I encountered the above when dealing with the Bessel functions of the first kind, $J_n(z)$, specifically $n=0$. Using the differential-equation definition of the Bessel function, I obtained the above question's equivalence to $$I(z)=\int_0^\pi e^{i z \cos(\theta)}( \cos(\theta)+iz\sin^2(\theta))d \theta =0.$$
How is this proved?
I think the series definition is best. The series definition of the Bessel function is
$$J_{\nu}(z) = \sum_{n=0}^{\infty}\frac{(-1)^n}{\Gamma(n+\nu+1)\,n!}\left(\frac{x}{2}\right)^{2n+\nu}.$$
We will expand $e^{iz\cos(\theta)}$ as a power series as follows:
$$e^{iz\cos(\theta)} = \sum_{n=0}^{\infty}\frac{1}{n!}(iz\cos(\theta))^n.$$
So integrating term by term (which we can do since our series converges absolutely and uniformly everywhere) we have
$$\frac{1}{\pi}\int_0^{\pi}e^{iz\cos(\theta)}d\theta = \frac{1}{\pi}\int_0^{\pi}\sum_{n=0}^{\infty}\frac{1}{n!}(iz\cos(\theta))^nd\theta = \frac{1}{\pi}\sum_{n=0}^{\infty}\frac{1}{n!}i^nz^n\int_0^{\pi}\cos^n(\theta)d\theta.$$
Now we should make use of the identity (which you can prove by induction)

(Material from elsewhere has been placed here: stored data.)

/-! ### emitRedraw -/

@[simp] theorem emitRedraw_v (s : State) : (s.emitRedraw).v = s.v := rfl
@[simp] theorem emitRedraw_i (s : State) : (s.emitRedraw).i = s.i := rfl
@[simp] theorem emitRedraw_pc (s : State) : (s.emitRedraw).pc = s.pc := rfl
@[simp] theorem emitRedraw_stack (s : State) : (s.emitRedraw).stack = s.stack := rfl
@[simp] theorem emitRedraw_sp (s : State) : (s.emitRedraw).sp = s.sp := rfl
@[simp] theorem emitRedraw_dt (s : State) : (s.emitRedraw).dt = s.dt := rfl
@[simp] theorem emitRedraw_st (s : State) : (s.emitRedraw).st = s.st := rfl
@[simp] theorem emitRedraw_key (s : State) : (s.emitRedraw).key = s.key := rfl
@[simp] theorem emitRedraw_mem (s : State) : (s.emitRedraw).mem = s.mem := rfl
@[simp] theorem emitRedraw_fb (s : State) : (s.emitRedraw).fb = s.fb := rfl
@[simp] theorem emitRedraw_runState (s : State) : (s.emitRedraw).runState = s.runState := rfl
@[simp] theorem emitRedraw_faultCode (s : State) : (s.emitRedraw).faultCode = s.faultCode := rfl
@[simp] theorem emitRedraw_faultPc (s : State) : (s.emitRedraw).faultPc = s.faultPc := rfl
@[simp] theorem emitRedraw_faultOp (s : State) : (s.emitRedraw).faultOp = s.faultOp := rfl
@[simp] theorem emitRedraw_faultAddr (s : State) : (s.emitRedraw).faultAddr = s.faultAddr := rfl
@[simp] theorem emitRedraw_redraws (s : State) : (s.emitRedraw).redraws = s.redraws + 1 := rfl
@[simp] theorem emitRedraw_keyFeed (s : State) : (s.emitRedraw).keyFeed = s.keyFeed := rfl
@[simp] theorem emitRedraw_rndFeed (s : State) : (s.emitRedraw).rndFeed = s.rndFeed := rfl
@[simp] theorem emitRedraw_delayFeed (s : State) : (s.emitRedraw).delayFeed = s.delayFeed := rfl
@[simp] theorem emitRedraw_soundFeed (s : State) : (s.emitRedraw).soundFeed = s.soundFeed := rfl

/-! ### writeResultThenFlag -/

@[simp] theorem writeResultThenFlag_v (s : State) (x : Reg) (r : AluResult) : (s.writeResultThenFlag x r).v = (s.v.set x r.result).set vf r.flag := rfl
@[simp] theorem writeResultThenFlag_i (s : State) (x : Reg) (r : AluResult) : (s.writeResultThenFlag x r).i = s.i := rfl
@[simp] theorem writeResultThenFlag_pc (s : State) (x : Reg) (r : AluResult) : (s.writeResultThenFlag x r).pc = s.pc := rfl
@[simp] theorem writeResultThenFlag_stack (s : State) (x : Reg) (r : AluResult) : (s.writeResultThenFlag x r).stack = s.stack := rfl
@[simp] theorem writeResultThenFlag_sp (s : State) (x : Reg) (r : AluResult) : (s.writeResultThenFlag x r).sp = s.sp := rfl
@[simp] theorem writeResultThenFlag_dt (s : State) (x : Reg) (r : AluResult) : (s.writeResultThenFlag x r).dt = s.dt := rfl
@[simp] theorem writeResultThenFlag_st (s : State) (x : Reg) (r : AluResult) : (s.writeResultThenFlag x r).st = s.st := rfl
@[simp] theorem writeResultThenFlag_key (s : State) (x : Reg) (r : AluResult) : (s.writeResultThenFlag x r).key = s.key := rfl
@[simp] theorem writeResultThenFlag_mem (s : State) (x : Reg) (r : AluResult) : (s.writeResultThenFlag x r).mem = s.mem := rfl
@[simp] theorem writeResultThenFlag_fb (s : State) (x : Reg) (r : AluResult) : (s.writeResultThenFlag x r).fb = s.fb := rfl
@[simp] theorem writeResultThenFlag_runState (s : State) (x : Reg) (r : AluResult) : (s.writeResultThenFlag x r).runState = s.runState := rfl
@[simp] theorem writeResultThenFlag_faultCode (s : State) (x : Reg) (r : AluResult) : (s.writeResultThenFlag x r).faultCode = s.faultCode := rfl
@[simp] theorem writeResultThenFlag_faultPc (s : State) (x : Reg) (r : AluResult) : (s.writeResultThenFlag x r).faultPc = s.faultPc := rfl
@[simp] theorem writeResultThenFlag_faultOp (s : State) (x : Reg) (r : AluResult) : (s.writeResultThenFlag x r).faultOp = s.faultOp := rfl
@[simp] theorem writeResultThenFlag_faultAddr (s : State) (x : Reg) (r : AluResult) : (s.writeResultThenFlag x r).faultAddr = s.faultAddr := rfl
@[simp] theorem writeResultThenFlag_redraws (s : State) (x : Reg) (r : AluResult) : (s.writeResultThenFlag x r).redraws = s.redraws := rfl
@[simp] theorem writeResultThenFlag_keyFeed (s : State) (x : Reg) (r : AluResult) : (s.writeResultThenFlag x r).keyFeed = s.keyFeed := rfl
@[simp] theorem writeResultThenFlag_rndFeed (s : State) (x : Reg) (r : AluResult) : (s.writeResultThenFlag x r).rndFeed = s.rndFeed := rfl
@[simp] theorem writeResultThenFlag_delayFeed (s : State) (x : Reg) (r : AluResult) : (s.writeResultThenFlag x r).delayFeed = s.delayFeed := rfl
@[simp] theorem writeResultThenFlag_soundFeed (s : State) (x : Reg) (r : AluResult) : (s.writeResultThenFlag x r).soundFeed = s.soundFeed := rfl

$$\int_0^{\pi}\cos^n(\theta)d\theta = \begin{cases}0 & n \text{ odd}\\\frac{(2n)!\pi}{2^{2n}(n!)^2} & n \text{ even}\end{cases}. $$
Then we have
$$\frac{1}{\pi}\int_0^{\pi}e^{iz\cos(\theta)}d\theta = \frac{1}{\pi}\sum_{n=0}^{\infty}\frac{1}{(2n)!}i^{2n}z^{2n}\frac{(2n)!\pi}{2^{2n}(n!)^2} = \sum_{n=0}^{\infty} \frac{(-1)^n}{(n!)^2}\left(\frac{z}{2}\right)^{2n}. $$
This is exactly what we wanted to show (noting that $\Gamma(n+1) = n!$).